When SARS-CoV-2 emerged, some studies claimed it was already well-adapted to human cells a possible sign of prior circulation. But others pointed to red flags such as an AU-rich genome, rare codons, and the use of TAG the least efficient stop codon in mammals.
Since then, over 9 million SARS-CoV-2 genomes have been sequenced.

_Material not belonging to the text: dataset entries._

-- ==== Sys2Proof/Tests/Slice0.lean ====
section
/-! SUPPORT. The model's own tests: ill-formed terms, words written out from the encodings of the spec (every
row of the opcode table that has a word), concrete states and operands that meet the hypotheses of the
statements, and a few results taken from the rules. -/

-- one theorem after another: each is decided by the kernel
set_option Elab.async false

namespace Sys2Proof.Tests
open Sys2Proof Sys2Proof.Machine

/-! ### A small state -/

/-- A group of 32 lanes alone on quad 0, with the lanes m of its split in the pass; its code and its data lie in
the heap window. -/
def small (m : Mask) : State := { State.reset with
  nextOp := 1, ctxs := [(0, loadContext)], launches := [(0, loadLaunch 0)], blocks := [(0, loadBlock)]
  groups := [(0, startGroup 0 0 0 32 (loadRecord 0) 0 256 0 none)]
  focus := { next := 4, mask := m, lanes := m, same := true, first := true } }

/-- What the next state of an instruction satisfies, as a Bool. -/
def after (i : Instr) (s : State) (p : State → Bool) : Bool :=
  match exec i s with
  | .next t => p t
  | _ => false

/-- The words that lanes 0, 1, … of the group in focus hold in v[r]. -/
def lanes (s : State) (r n : Nat) : List Word := (List.range n).map (s.cur.vAt r)

/-- Lane L of v[r] set before an instruction. -/
def withV (s : State) (r L : Nat) (w : Word) : State := s.onCur (fun g => g.setV r (maskOf (· == L)) (fun _ => w))
def withS (s : State) (r : Nat) (w : Word) : State := s.onCur (fun g => g.setS r w)
/-- The split of the group in focus, changed. -/
def withSplit (s : State) (f : Split → Split) : State := s.onSplit 0 0 f
/-- One operation under way. -/
def withOp (s : State) (o : Op) : State := { s with ops := [(1, o)], nextOp := 2 }

/-! ### Witnesses of BitInsert, IaluBitsFieldsAndCompares, Compares, RoundingDirections, FloatSelectionAndIntegral,
LaneMovesAndReductions, LongFunctions, TrapTaken -/

theorem met_BitInsert : min ((0x1F : Word).toNat / 32 % 64) (32 - (0x1F : Word).toNat % 32) = 0 := by decide
theorem met_Bits : (0x80000000 : Word) ≠ 0 ∧ (31 : Nat) < 32 := by decide
theorem met_Compares : (5 : BitVec 3).toNat < 6 ∧ (5 : BitVec 3).toNat < 6 := by decide
theorem met_Nans : isNaN32 0x7F800001 = true ∧ isNaN32 0xFFFFFFFF = true ∧ isNaN32 0x7F800000 = false := by decide +kernel
theorem met_RoundingDirections : let q := shiftRound .rne false 3 1
    0 < 1 ∧ 2 * ((2 ^ 1 * q : Nat) - (3 : Int)).natAbs = 2 ^ 1 ∧ 0 < q ∧ 0 < shiftRound .rd true 1 1 := by decide +kernel
theorem met_Reductions : (small 0x80000001).inPass 31 = true ∧ (31 : Nat) < 32 := by decide +kernel
theorem met_LongFunctions_issue : (small 0x80000000).focus.mask ≠ 0 ∧ (small 0).focus.mask = 0 := by decide
theorem met_LongFunctions_return : let i : Instr := .fdiv 15 63 1 2
    let s := withOp (small 1) { live := true, instr := i, mask := 1, status := .accepted }
    i ∈ longForms 15 63 1 2 ∧ (s.op 1).live = true ∧ (s.op 1).instr = i ∧ (s.op 1).status = .accepted := by decide +kernel
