/-- The kinds of a granted common granule (R164). -/
inductive GrantKind where
  | data | counter | slot
  deriving DecidableEq, Repr

structure Grant where
  asid    : BitVec 8
  granule : Nat
  kind    : GrantKind
  deriving DecidableEq, Repr

/-- Who enqueued a packet: a host command with its TAG, or the launch operation of a gang (R299, R366). -/
inductive Submitter where
  | host (conn : Nat) (tag : W64)
  | gang (g : Nat) (o : Nat) (parent : W32)
  deriving DecidableEq, Repr

structure Entry where
  packet : BitVec 512
  asid   : BitVec 8
  submitter : Submitter
  /-- The launch it became, once accepted. -/
  launch : Option W32 := none
  deriving DecidableEq, Repr

/-- A configured hardware queue (R286). -/
structure Queue where
  num       : Nat
  depth     : Nat
  hostOwned : Bool
  asid      : BitVec 8
  entries   : List Entry := []
  deriving DecidableEq, Repr

/-- An accepted launch that has not completed (R284). -/
structure Launch where
  origin  : Origin
  submitter : Submitter
  /-- The next team index to place (team launch), the next seed to push (task launch). -/
  nextTeam : Nat := 0
  nextSeed : Nat := 0
  /-- The TAG of the page fault a seed waits for. -/
  seedWait : Option W32 := none
  seedCause : BitVec 8 := 0
  cancelled : Bool := false
  deriving DecidableEq, Repr

/-- A saved unit: its teams and gangs as they were (R351), with the area that names it. -/
structure Saved where
  area  : W64
  teams : List Team
  gangs : List Gang
  deriving DecidableEq, Repr

/-- A save being made (R351, R353). -/
structure Saving where
  area  : W64
  die   : Nat
  teams : List Nat
  /-- The handle asked for. -/
  handle : W64
  /-- The deadline has passed and the OVERRUN record is written. -/
  overrun : Bool := false
  deriving DecidableEq, Repr

/-- A party that waits for a placement (R288). -/
inductive Waiter where
  | launch (id : W32)
  | restore (area : W64)
  deriving DecidableEq, Repr

/-- A completion record (R368). -/
structure Completion where
  job    : BitVec 16
  phase  : BitVec 12
  cause  : BitVec 8
  launch : W32
  tag    : W64
  status : BitVec 8
  deriving DecidableEq, Repr

/-- What the hardware keeps of the start of the phase (R358): counters and slots (bytes of common memory), live slots, mirrors,
graphs and deques; and the completion records that were held then (R368). -/
structure PhaseStart where
  common  : List Host.Cell := []
  slots   : List Slot := []
  mirrors : List Mirror := []
  graph   : GraphStore := {}
  deques  : List (Nat × List (Nat × List Record)) := []
  held    : List Completion := []
  deriving DecidableEq, Repr

/-- A phase in progress: its host-submitted packets in order of acceptance, those among them that never became launches, each with the queue that held it
(none where no queue took it); whether the host asked for its boundary, and whether the other modules
of the job are ready (R359, R370). -/
structure Phase where
  job    : BitVec 16
  phase  : BitVec 12
  asid   : BitVec 8
  start  : PhaseStart := {}
  packets : List (Option Nat × Entry) := []
  asked  : Bool := false
  peersReady : Bool := false
  deriving DecidableEq, Repr

/-- What a TAG names (R350). -/
inductive Pending where
  /-- A suspended word of a size, or the fetch of one: the gang and the faulting lanes. -/
  | word (g : Nat) (lanes : Lanes) (size : Option Nat)
  /-- A capacity or undo-log stall of a gang. -/
  | room (g : Nat) (addr : W64)
  /-- The check pass of a copy, at a page or at a full undo log. -/
  | copy (g : Nat) (o : Nat)
  | copyLog (g : Nat) (o : Nat)
  /-- A bag of an embag. -/
  | bag (g : Nat) (o : Nat) (b : Nat)
  /-- A push of a gang into a spill region that is not present. -/
  | spill (g : Nat)
  /-- The seed records of a launch. -/
  | seed (launch : W32)
  /-- A Svaphor command of a connection. -/
  | command (conn : Nat)
  /-- An engine write that found the undo log full. -/
  | engineLog
  deriving DecidableEq, Repr

structure TagReq where
  tag  : W32
  addr : W64
  what : Pending
  deriving DecidableEq, Repr

structure Flow where
  handle  : W64
  ordered : Bool
  /-- The job the flow belongs to, and the job's address space on this module. -/
  job     : BitVec 16
  asid    : BitVec 8
  deriving DecidableEq, Repr

/-- A record of the undo log: a line of global or common memory and its old bytes (R358). -/
structure Undo where
  common : Bool
  line   : Nat
  old    : BitVec 512
  deriving DecidableEq, Repr

/-- What an HBM stack is doing about a retrain (R355). -/
inductive Retrain where
  | idle
  | waiting (rate : Nat)
  | running (rate : Nat)
  deriving DecidableEq, Repr

/-- What the module sends out: to the host, over the fabric, or on the management port. -/
inductive Message where
  | status (conn : Nat) (st : Nat)
  | bytes (conn : Nat) (bs : List Byte)
  /-- The records as they are read, 32 bytes each. -/
  | completions (conn : Nat) (rs : List (BitVec 256))
  | fabricWrite (flow : W64) (g o : Nat) (asid : BitVec 8) (va : W64) (bs : List Byte)
  /-- A fabric write of one 4-bit element: the byte's address and which half of it. -/
  | fabricNibble (flow : W64) (g o : Nat) (asid : BitVec 8) (va : W64) (high : Bool) (v : Nat)
  | fabricRead (flow : W64) (g o : Nat) (asid : BitVec 8) (va : W64) (len : Nat)
  | fabricAck (flow : W64)
  | fabricData (flow : W64) (bs : List Byte)
  | fabricRefusal (flow : W64)
  | inspected (what : DebugReg) (v : BitVec 256)
  | notStepped
  | stopped (handle : W64) (idx : Nat)
  | systemFault (die : Nat) (cause : BitVec 8)
  | measured (bs : List Byte)
  | loadRefused (va : W64)
  | attestation (r : BitVec 384)
  | telemetry (die : Nat) (vs : List Nat)
  | retrainRefused (stack : Nat)
  deriving DecidableEq, Repr

/-- What comes from outside the module, or from a choice of the device runtime for which the spec gives no instruction (log 5). -/
inductive Input where
  | qput (conn : Nat) (q tag : W64) (packet : BitVec 512)
  | write (conn : Nat) (asid : BitVec 8) (va : W64) (bytes : List Byte)
  | read (conn : Nat) (asid : BitVec 8) (va : W64) (len : Nat)
  | cread (conn : Nat) (job : BitVec 16)
  | phase (conn : Nat) (job : BitVec 16) (p : BitVec 12)
  | fabricWrite (flow : W64) (asid : BitVec 8) (va : W64) (bytes : List Byte)
  | fabricRead (flow : W64) (asid : BitVec 8) (va : W64) (len : Nat)
  | fabricNibble (flow : W64) (asid : BitVec 8) (va : W64) (high : Bool) (v : Nat)
  | fcopyAck (g o : Nat)
  | fcopyData (g o : Nat) (bytes : List Byte)
  | fcopyRefused (g o : Nat)
  | undelivered (what : Undelivered)
  | packetDrop (die : Nat)
  | peersReady (job : BitVec 16) (p : BitVec 12)
  | debugHalt (h : W64) (idx : Nat)
  | debugStep (h : W64) (idx : Nat)
  | debugResume (h : W64) (idx : Nat) (past : Bool)
  | debugInspect (h : W64) (idx : Nat) (what : DebugReg)
  | debugWrite (h : W64) (idx : Nat) (what : DebugReg) (v : BitVec 256)
  | watch (die n : Nat) (w : Option Watch)
  | session (job : BitVec 16) (on : Bool)
  | measure (die : Nat) (asid : BitVec 8) (va : W64) (len : Nat)
  | markExecutable (die : Nat) (seg : Segment)
  | spdm (job : BitVec 16)
  | telemetry (die : Nat)
  | powerCap (die watts : Nat)
  | retrain (stack rate : Nat)
  | droop (die : Nat)
  | overCap (die : Nat)
  | softError (die arr : Nat)
  | hardError (die : Nat) (loc : ErrorLoc)
  | dieReset (die : Nat)
  | restartRuntime (die : Nat)
  | queueConfig (q : Queue)
  | grant (g : Grant)
  | revoke (asid : BitVec 8) (granule : Nat)
  | poolConfig (p : Pool)
  | revokePool (asid : BitVec 8) (num : Nat)
  | flowConfig (f : Flow)
  | spillConfig (cu : Nat) (base : W64) (records : Nat) (absent : Bool)
  /-- Boot places the device runtime's team on a CU of a die (R17). -/
  | runtime (cu : Nat) (packet : BitVec 512)
  /-- A new job of an id starts, and the public keys of a job are provisioned (R372). -/
  | jobStarts (job : BitVec 16)
  | provision (job : BitVec 16) (keys : List (BitVec 768))
  deriving DecidableEq, Repr

/-! ## The module -/

/-- The state of the module. -/
structure State where
  /-- The resident gangs and teams. -/
  gangs     : List Gang
  teams     : List Team
  /-- The gang whose word is being issued (the model's own). -/
  focus     : Option Nat
  /-- The CUs by number; a missing one is as after reset. -/
  cus       : List (Nat × Cu)
  dies      : List (Nat × Die)
  /-- HBM5 and the capacity tier, by physical address (R334). -/
  phys      : List Host.Cell
  /-- Common memory, by offset (R163). -/
  common    : List Host.Cell
  grants    : List Grant
  graph     : GraphStore
  slots     : List Slot
  mirrors   : List Mirror
  reds      : List Red
  queues    : List Queue
  launches  : List Launch
  /-- The queue last served at each priority (R287). -/
  served    : List (Nat × Nat)
  restores  : List W64
  savings   : List Saving
  saved     : List Saved
  reserved  : List (Waiter × Nat)
  phases    : List Phase
  requests  : List TagReq
  flows     : List Flow
  /-- Connections whose command waits: the connection, the TAG if a page fault, and whether it was refused. -/
  commands  : List (Nat × W32 × Bool)
  held      : List Completion
  released  : List Completion
  sessions  : List (BitVec 16)
  attest    : List (Nat × BitVec 384)
  /-- The provisioned public keys of the jobs, each with x in its upper half and y in its lower (R372). -/
  keys      : List (Nat × List (BitVec 768))
  hbmStacks : List (Nat × Retrain)
  poisoned  : List Place
  ptbase    : W64
  ulog      : W64
  undo      : List Undo
  outbox    : List Message
  inputs    : List Input
  /-- Numbers the model's own free choices (log 4). -/
  tick      : Nat
  /-- Numbers operations, gangs, teams, pins and withheld groups freshly; and launches, handles and TAGs. -/
  serial    : Nat
  named     : Nat
  deriving DecidableEq, Repr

Yet, a comprehensive, large-scale codon usage analysis of the Spike gene the most important antigen remains sparse.
Here, we present a CUB analysis of ~9 million SARS-CoV-2 genomes, focusing on the Spike protein. The goal? To answer a simple question: Is Spike evolving toward better codon adaptation or are other forces at play? The answer, based on the data, leans strongly toward the latter.

2. Methods

2.1. Data Source and Processing

Approximately 9 million SARS-CoV-2 genome sequences were retrieved from public repositories including GISAID, NCBI, and Nextstrain. Full-length genomes were processed using the GVAtlas pipeline, with spike gene sequences extracted and aligned using MAFFT. Quality control steps ensured accurate codon-level annotation.
For computational efficiency, the dataset was divided into 188 chunks, each containing ~50,000 sequences. Each chunk was aligned to the reference genome (Wuhan-Hu-1, NC_045512.2), and codon usage in the spike gene was calculated.
The final output consists of 188 tab-separated (TSV) files (cub_spike_chunk_000001.tsv to cub_spike_chunk_000188.tsv), each containing:
amino_acid, codon, count, frequency_in_aa, top_accessions
These were aggregated into a single global codon usage table: cub_spike_global.tsv.

2.2. Codon Usage Metrics

The following standard codon usage bias (CUB) indices were computed:
Relative Synonymous Codon Usage (RSCU): Observed frequency divided by expected frequency under equal use of synonymous codons.
Effective Number of Codons (ENc): A measure of codon bias ranging from 20 (strong bias) to 61 (no bias). Lower values indicate stronger bias.
GC3s: GC content at the third, synonymous position of codons used as an indicator of mutational pressure.
Stop codon frequency: Proportions of TAG, TAA, and TGA stop codons in the spike gene.
Shannon entropy: Measured per amino acid to assess the diversity of codon usage.
An initial ENc value of 111.72 was obtained, which is mathematically impossible (maximum = 61). This indicated a computational error in the aggregation method. A corrected algorithm was applied, based on per-amino-acid calculations with count-based weighting (see Appendix A), yielding a revised ENc ≈ 42.

2.3. Data Availability

All raw and processed data, along with analysis scripts, are publicly available at Zenodo: https://doi.org/10.5281/zenodo.17008700

3. Results

3.1. TAG is the Dominant Stop Codon

The most striking finding? TAG is the most used stop codon in Spike, accounting for 43.1% of all stop signals.
Table 1. Stop Codon Usage in the SARS-CoV-2 Spike Gene.
Table 1. Stop Codon Usage in the SARS-CoV-2 Spike Gene.
Stop Codon Count Frequency
TAG 219,154,491 43.12%
TAA 178,582,919 35.13%
TGA 110,543,330 21.75%
The TAG stop codon is the most frequently used in the spike gene (43.1%), despite being suboptimal in human cells due to higher readthrough risk. TAA (35.1%) and TGA (21.8%) are less common. This dominance of TAG challenges expectations of translational optimization and suggests that codon usage in SARS-CoV-2 is shaped more by mutational pressure, RNA structure, or evolutionary constraints than by host adaptation.
This is surprising because:
In humans, TAA is the most efficient stop codon.
TAG has higher readthrough risk which means it can lead to extended proteins.
Human tRNA and release factor efficiency favor TAA.
Yet, SARS-CoV-2 consistently prefers TAG even in later variants.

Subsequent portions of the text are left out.